Anticipating Effects of Technology on Transportation Revenue

 

One of the more interesting sessions at the recent Transportation Research Board (TRB) Conference on Surface Transportation Finance in Irvine, California was titled “The Impacts of Technology on Transportation Revenue.”

The session was presided by Sarah Puro of the Congressional Budget Office.  To give you some background on the TRB, it was established in 1920 as the National Advisory Board on Highway Research to provide a mechanism for the exchange of information and research results about highway technology.  And obviously technology in 1920 is a lot different than it is today.  So we are faced with this challenge:  how to predict and forecast transportation revenues as our methods prove to yield less consistent, long-term information.
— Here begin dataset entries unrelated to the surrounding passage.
/-- Vector M15: `div $1,$2` (rules R108, R238). -/
theorem test_step_div_M15 :
    faults (start 0x100 0x0022001A [(1, 7), (2, 0)] 0x11 0x22 []) .divideByZero = true := by decide

/-- Vector M17: `divu $1,$2` (rule R109). -/
theorem test_step_divu_M17 :
    gives (start 0x100 0x0022001B [(1, 0xFFFFFFF9), (2, 2)] 0 0 []) [] 1 0x7FFFFFFC [] 0x104 = true := by decide

/-- Vector M19: `divu $1,$2` (rule R109). -/
theorem test_step_divu_M19 :
    faults (start 0x100 0x0022001B [(1, 7), (2, 0)] 0x11 0x22 []) .divideByZero = true := by decide

/-- Vector M20: `mfhi $3` (rule R110). -/
theorem test_step_mfhi_M20 :
    gives (start 0x100 0x00001810 [] 0xFFFFFFFF 5 []) [(3, 0xFFFFFFFF)] 0xFFFFFFFF 5 [] 0x104 = true := by decide

/-- Vector M21: `mflo $3` (rule R111). -/
theorem test_step_mflo_M21 :
    gives (start 0x100 0x00001812 [] 1 0xFFFFFFFA []) [(3, 0xFFFFFFFA)] 1 0xFFFFFFFA [] 0x104 = true := by decide

/-- Vector M23: `mthi $1` (rule R112). -/
theorem test_step_mthi_M23 :
    gives (start 0x100 0x00200011 [(1, 0x12345678)] 0 5 []) [] 0x12345678 5 [] 0x104 = true := by decide

/-- Vector M24: `mtlo $1` (rule R113). -/
theorem test_step_mtlo_M24 :
    gives (start 0x100 0x00200013 [(1, 0x12345678)] 5 0 []) [] 5 0x12345678 [] 0x104 = true := by decide

/-- Vector I1: `addi $2,$1,-1` (rule R121). -/
theorem test_step_addi_I1 :
    gives (start 0x100 0x2022FFFF [(1, 0)] 0 0 []) [(2, 0xFFFFFFFF)] 0 0 [] 0x104 = true := by decide

/-- Vector I2: `addi $2,$1,1` (rule R121). -/
theorem test_step_addi_I2 :
    gives (start 0x100 0x20220001 [(1, 0x7FFFFFFF)] 0 0 []) [(2, 0x80000000)] 0 0 [] 0x104 = true := by decide

/-- Vector I7: `addiu $2,$1,-1` (rule R122). -/
theorem test_step_addiu_I7 :
    gives (start 0x100 0x2422FFFF [(1, 0x10)] 0 0 []) [(2, 0xF)] 0 0 [] 0x104 = true := by decide

/-- Vector I8: `addiu $2,$1,0x7FFF` (rule R122). -/
theorem test_step_addiu_I8 :
    gives (start 0x100 0x24227FFF [(1, 0xFFFFFFFF)] 0 0 []) [(2, 0x7FFE)] 0 0 [] 0x104 = true := by decide

/-- Vector I10: `andi $2,$1,0xFFFF` (rule R123). -/
theorem test_step_andi_I10 :
    gives (start 0x100 0x3022FFFF [(1, 0xFFFFFFFF)] 0 0 []) [(2, 0xFFFF)] 0 0 [] 0x104 = true := by decide

/-- Vector I11: `ori $2,$1,0xFF00` (rule R124). -/
theorem test_step_ori_I11 :
    gives (start 0x100 0x3422FF00 [(1, 0x12345678)] 0 0 []) [(2, 0x1234FF78)] 0 0 [] 0x104 = true := by decide

/-- Vector I13: `xori $2,$1,0xFFFF` (rule R125). -/
theorem test_step_xori_I13 :
    gives (start 0x100 0x3822FFFF [(1, 0x12345678)] 0 0 []) [(2, 0x1234A987)] 0 0 [] 0x104 = true := by decide

/-- Vector I14: `lhi $2,0x1234` (rule R126). -/
theorem test_step_lhi_I14 :
    gives (start 0x100 0x64021234 [(2, 0xAAAABBBB)] 0 0 []) [(2, 0x1234BBBB)] 0 0 [] 0x104 = true := by decide

/-- Vector I17: `llo $2,0x5678` (rule R127). -/
theorem test_step_llo_I17 :
    gives (start 0x100 0x60025678 [(2, 0x1234BBBB)] 0 0 []) [(2, 0x12345678)] 0 0 [] 0x104 = true := by decide

/-- Vector I19: `slti $2,$1,-1` (rule R128). -/
theorem test_step_slti_I19 :
    gives (start 0x100 0x2822FFFF [(1, 0xFFFFFFFE)] 0 0 []) [(2, 1)] 0 0 [] 0x104 = true := by decide

/-- Vector I20: `slti $2,$1,-1` (rule R128). -/
theorem test_step_slti_I20 :
    gives (start 0x100 0x2822FFFF [(1, 0), (2, 9)] 0 0 []) [(2, 0)] 0 0 [] 0x104 = true := by decide

/-- Vector I22: `sltiu $2,$1,-1` (rule R129). -/
theorem test_step_sltiu_I22 :
    gives (start 0x100 0x2C22FFFF [(1, 5)] 0 0 []) [(2, 1)] 0 0 [] 0x104 = true := by decide

/-- Vector I23: `sltiu $2,$1,-1` (rule R129). -/
theorem test_step_sltiu_I23 :
    gives (start 0x100 0x2C22FFFF [(1, 0xFFFFFFFF), (2, 9)] 0 0 []) [(2, 0)] 0 0 [] 0x104 = true := by decide

/-- Vector B1: `beq $1,$2,0x20` (rule R136). -/
theorem test_step_beq_B1 :
    gives (start 0x10 0x10220003 [(1, 7), (2, 7)] 0 0 []) [] 0 0 [] 0x20 = true := by decide

/-- Vector B2: `beq $1,$2,0x20` (rule R136). -/
theorem test_step_beq_B2 :
    gives (start 0x10 0x10220003 [(1, 7), (2, 8)] 0 0 []) [] 0 0 [] 0x14 = true := by decide

/-- Vector B6: `bne $1,$2,0x0C` (rule R137). -/
theorem test_step_bne_B6 :
    gives (start 0x10 0x1422FFFE [(1, 7), (2, 8)] 0 0 []) [] 0 0 [] 0xC = true := by decide

/-- Vector B7: `bne $1,$2,0x0C` (rule R137). -/
theorem test_step_bne_B7 :
    gives (start 0x10 0x1422FFFE [(1, 7), (2, 7)] 0 0 []) [] 0 0 [] 0x14 = true := by decide

/-- Vector B8: `blez $1,0x18` (rule R138). -/
theorem test_step_blez_B8 :
    gives (start 0x10 0x18200001 [(1, 0)] 0 0 []) [] 0 0 [] 0x18 = true := by decide

/-- Vector B9: `blez $1,0x18` (rule R138). -/
theorem test_step_blez_B9 :
    gives (start 0x10 0x18200001 [(1, 1)] 0 0 []) [] 0 0 [] 0x14 = true := by decide

/-- Vector B11: `bgtz $1,0x10` (rule R139). -/
theorem test_step_bgtz_B11 :
    gives (start 0x10 0x1C20FFFF [(1, 5)] 0 0 []) [] 0 0 [] 0x10 = true := by decide

/-- Vector B13: `bgtz $1,0x10` (rule R139). -/
theorem test_step_bgtz_B13 :
    gives (start 0x10 0x1C20FFFF [(1, 0x80000000)] 0 0 []) [] 0 0 [] 0x14 = true := by decide

/-- Vector B15: `j 0x40` (rule R140). -/
theorem test_step_j_B15 :
    gives (start 0x10 0x08000010 [] 0 0 []) [] 0 0 [] 0x40 = true := by decide

/-- Vector B17: `jal 0x40` (rule R141). -/
theorem test_step_jal_B17 :
    gives (start 8 0x0C000010 [(31, 0x55)] 0 0 []) [(31, 0xC)] 0 0 [] 0x40 = true := by decide

/-- Vector B18: `jr $31` (rule R142). -/
theorem test_step_jr_B18 :
    gives (start 0x40 0x03E00008 [(31, 0xC)] 0 0 []) [] 0 0 [] 0xC = true := by decide

/-- Vector B19: `jr $1` (rules R142, R16). -/
theorem test_step_jr_B19 :
    gives (start 0x40 0x00200008 [(1, 0xFF3)] 0 0 []) [] 0 0 [] 0xFF3 = true := by decide

/-- Vector B21: `jalr $31,$4` (rule R143). -/
theorem test_step_jalr_B21 :
    gives (start 0x20 0x0080F809 [(4, 0x100)] 0 0 []) [(31, 0x24)] 0 0 [] 0x100 = true := by decide

/-- Vector B22: `jalr $4,$4` (rule R143). -/
theorem test_step_jalr_B22 :
    gives (start 0x20 0x00802009 [(4, 0x100)] 0 0 []) [(4, 0x24)] 0 0 [] 0x100 = true := by decide

/-- Vector L1: `lb $2,3($1)` (rule R151). -/
theorem test_step_lb_L1 :
    gives (start 0 0x80220003 [(1, 0x100)] 0 0 [(259, 0xFE)]) [(2, 0xFFFFFFFE)] 0 0 [] 4 = true := by decide

/-- Vector L4: `lbu $2,3($1)` (rule R152). -/
theorem test_step_lbu_L4 :
    gives (start 0 0x90220003 [(1, 0x100)] 0 0 [(259, 0xFE)]) [(2, 0xFE)] 0 0 [] 4 = true := by decide

/-- Vector L5: `lh $2,2($1)` (rule R153). -/
theorem test_step_lh_L5 :
    gives (start 0 0x84220002 [(1, 0x100)] 0 0 [(258, 0x80), (259, 1)]) [(2, 0xFFFF8001)] 0 0 [] 4 = true := by decide

/-- Vector L6: `lh $2,1($1)` (rules R153, R46). -/
theorem test_step_lh_L6 :
    gives (start 0 0x84220001 [(1, 0x100)] 0 0 [(257, 0x12), (258, 0x34)]) [(2, 0x1234)] 0 0 [] 4 = true := by decide

/-- Vector L7: `lhu $2,2($1)` (rule R154). -/
theorem test_step_lhu_L7 :
    gives (start 0 0x94220002 [(1, 0x100)] 0 0 [(258, 0x80), (259, 1)]) [(2, 0x8001)] 0 0 [] 4 = true := by decide

/-- Vector L9: `lw $2,1($1)` (rules R155, R46). -/
theorem test_step_lw_L9 :
    gives (start 0 0x8C220001 [(1, 0x100)] 0 0 [(256, 0x11), (257, 0x22), (258, 0x33), (259, 0x44), (260, 0x55)]) [(2, 0x22334455)] 0 0 [] 4 = true := by decide

/-- Vector L19: `lw $2,0($1)` (rules R155, R42). -/
theorem test_step_lw_L19 :
    faults (start 0 0x8C220000 [(1, 0xFFD), (2, 9)] 0 0 []) (.memoryOutOfBounds 0xFFD) = true := by decide

/-- Vector L13: `sb $2,0($1)` (rule R156). -/
theorem test_step_sb_L13 :
    gives (start 0 0xA0220000 [(1, 0x100), (2, 0x12345678)] 0 0 []) [] 0 0 [(256, 0x78)] 4 = true := by decide

/-- Vector L28: `sb $2,1($1)` (rules R156, R47). -/
theorem test_step_sb_L28 :
    gives (start 8 0xA0220001 [(1, 0xFFFFFFFF), (2, 0x12345678)] 0 0 []) [] 0 0 [(0, 0x78)] 0xC = true := by decide

/-- Vector L14: `sh $2,2($1)` (rule R157). -/
theorem test_step_sh_L14 :
    gives (start 0 0xA4220002 [(1, 0x100), (2, 0x12345678)] 0 0 []) [] 0 0 [(258, 0x56), (259, 0x78)] 4 = true := by decide

/-- Vector L16: `sw $2,8($1)` (rule R158). -/
theorem test_step_sw_L16 :
    gives (start 0 0xAC220008 [(1, 0x100), (2, 0x12345678)] 0 0 []) [] 0 0 [(264, 0x12), (265, 0x34), (266, 0x56), (267, 0x78)] 4 = true := by decide

/-- Vector L25: `sw $2,0($1)` (rules R158, R43). -/
theorem test_step_sw_L25 :
    faults (start 0 0xAC220000 [(1, 0xFFD), (2, 0x12345678)] 0 0 []) (.memoryOutOfBounds 0xFFD) = true := by decide
/-- `trap 1` emits HostEffect(1) and falls through (vector T2). -/
theorem test_step_trap_T2 :
    (match step (start 0x20 0x68000001 [(4, 7)] 0 0 []) with
      | .next t => t.pc == 0x24 && t.outputs == [.hostEffect 1] && t.reg 4 == 7 && t.phase == .inRun 1
      | .fault _ => false
      | .refused _ => false) = true := by decide

/-- `trap 16` with the ignored bits 25:8 all ones suspends (vectors T3 and T7). -/
theorem test_step_trap_T7 :
    (match step (start 0x20 0x6BFFFF10 [] 0 0 []) with
      | .next t =>
        t.pc == 0x24 && t.suspend == .motionPending && t.tmState == .moving && t.motion.axes == [0, 1] &&
          t.motion.target == 60 && t.motion.speed == 1 && !t.halted
      | .fault _ => false
      | .refused _ => false) = true := by decide

/-! ### Reset, the host's two functions, frames -/

theorem test_reset_memory_wf : Memory.wf State.reset.mem = true := by decide

/-- The first step from reset is the Resetting body (R210, R265). -/
theorem test_power_on :
    (match step State.reset with
      | .next t => t.tmState == .idle && t.outputs == [.driverReinit] && t.halted
      | .fault _ => false
      | .refused _ => false) = true := by decide

/-- The table word of `add $3,$1,$2`, and a word of no row. -/
theorem test_table_word : decodeTableWord 32 0x00221820 = some (.add 3 1 2) ∧ decodeTableWord 32 0xFC000000 = none := by decide

/-- A word put where the machine fetches is the first instruction to run: `addi $2,$0,32767` (vector I4). -/
theorem test_fetch_word :
    (match step (State.reset.withFetchWord 32 0x20027FFF) with
      | .next t => t.reg 2 == 0x7FFF && t.pc == 4
      | .fault _ => false
      | .refused _ => false) = true := by decide

/-- A frame whose command is unknown is echoed as a Diag frame (R197, R188). -/
theorem test_unknown_frame :
    (match step { State.reset with tmState := .idle, pendingFrame := true, rxFrame := buildFrame (0x58, 0x59) [] } with
      | .next t => t.outputs == [.frame .diag (buildFrame (0, 0) [0x58, 0x59])]
      | .fault _ => false
      | .refused _ => false) = true := by decide

/-! ### For every statement with hypotheses, a state and operands that meet them, at the bounds where a clause has some -/

/-- The last word of a 4096-byte Memory that is all program: both bounds of a fetch are met with no room to spare. -/
def lastWord (w : Word) : State := start 0xFFC w [(1, 0xFFC), (2, 0xDEADBEEF), (4, 0xFFF)] 0 0 []

/-- Whether an answer is a next state. -/
def isNext : Result → Bool
  | .next _ => true
  | .fault _ => false
  | .refused _ => false

/-- The next state of an answer that has one. -/
def after : Result → State
  | .next t => t
  | .fault _ => State.reset
  | .refused _ => State.reset

theorem eq_next_after {r : Result} (h : isNext r = true) : r = .next (after r) := by
  cases r with
  | next t => rfl
  | fault e => cases h
  | refused e => cases h

/-- Between two steps in a TM state, with a frame pending. -/
def framed (k : TaskState) (f : Frame) : State :=
  { State.reset with tmState := k, pendingFrame := true, rxFrame := f, totSize := 20, bytesIn := 18 }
Marty Wachs of RAND led off and made the point that a result of new technology is greater funding uncertainty.  30 years ago, revenues were predictable 20 years into future.  20 years ago, the predictability window was about 10 years.  Now we don’t feel confident predicting transportation revenues out further than 2-3 years.  A result is that some funding strategies are being adopted based on their certainty more than any other reason.  Marty contends that we should instead design strategies that respond well under a variety of futures, including open road tolling & mileage based user fees.  These can overcome the disruptive transportation changes such as Uber, Lift, and Google cars.

Adrian Moore of the Reason Foundation made related points supporting the concept that the industry will continue having trouble building predictive models for funding.  One related to demand and how the millennial generation views the need to travel.  His family move from CA to FL was not as much of a disturbance to his teen daughter as he would have thought; Skype, Facebook, and other communication channels have allowed his teenagers to continue all their close relationships, taking distance out of the equation.  For him personally, he is now a telecommuter.  Today, in the US, telecommuters outnumber transit riders.  So the question he posed was: will worrying about modal funding be as important as understanding the impact of less demand for travel?

The third speaker, JJ Eden of AECOM, was one of the initial creators of toll road interoperability standards, but pointed out that about seven national transponder communication protocols have emerged simply as a natural evolution of technology, lowering the possibility of a transparent national tolling implementation.  A former House T&I Chairman was reportedly fined for trying to use his state’s toll pass in a different state unsuccessfully – he thought, because of all his committee’s discussion about interoperability standards that they were interoperable systems! So as a result, MAP-21 requires interoperability by 2016!

One area that is quickly gaining momentum that not many folks are aware of is the “mobile commerce” aspect of tolling operations.  The financial transactions that toll roads manage are becoming more technology-based (e.g., connecting toll payment to credit card accounts), and for that reason, begin to feel very much like business models that connect with other small, simple credit purchases like cell phones, app purchases, and even paying for your McDonalds hamburger with an account that can also pay your tolls.  So JJ is currently receiving calls from companies like Verizon, T Mobile, 3M, VISA and Google, to enter or connect with the toll business.

Also, talks are ongoing with auto manufacturers that will likely result in a transponder being placed in a commercial auto by 2017.  But once that happens, who ‘owns’ the account that runs through that transponder?  The federal government?  The states?  Who controls the business model?  Think in terms of selling radio frequencies and you get a sense for where this part of the industry is going. AECOM gets ‘a couple calls a week’ regarding app development, including back office management – they are meeting with ALL of them.

My takeaway, and the conclusion of most of the panelists, is that legislation that governs transportation revenues is not going to keep up with how technology allows revenue collection to evolve.  Today’s companies move quickly to beat the competition and take advantage of technological advances to reap more revenue and profit.  The federal government reacts, it reacts mostly to crises, and it reacts slowly.  The introduction of technology and business into transportation commerce will not be viewed as a crisis for some time if at all, and indeed, the large companies will lobby to continue to have it viewed positively.  The speed of the process of government – hearings, deliberation, lobbying, and compromise – is not the same as the speed of technology businesses.

Keeping all the electronics talking across systems that may be proprietary and at various stages of evolution, will be the real challenge.  AASHTO, FHWA, and the state DOTs will likely need to evolve along these areas as well, otherwise we will likely see a very organic, regionalized development of ‘transportation commerce’ models over the next few years.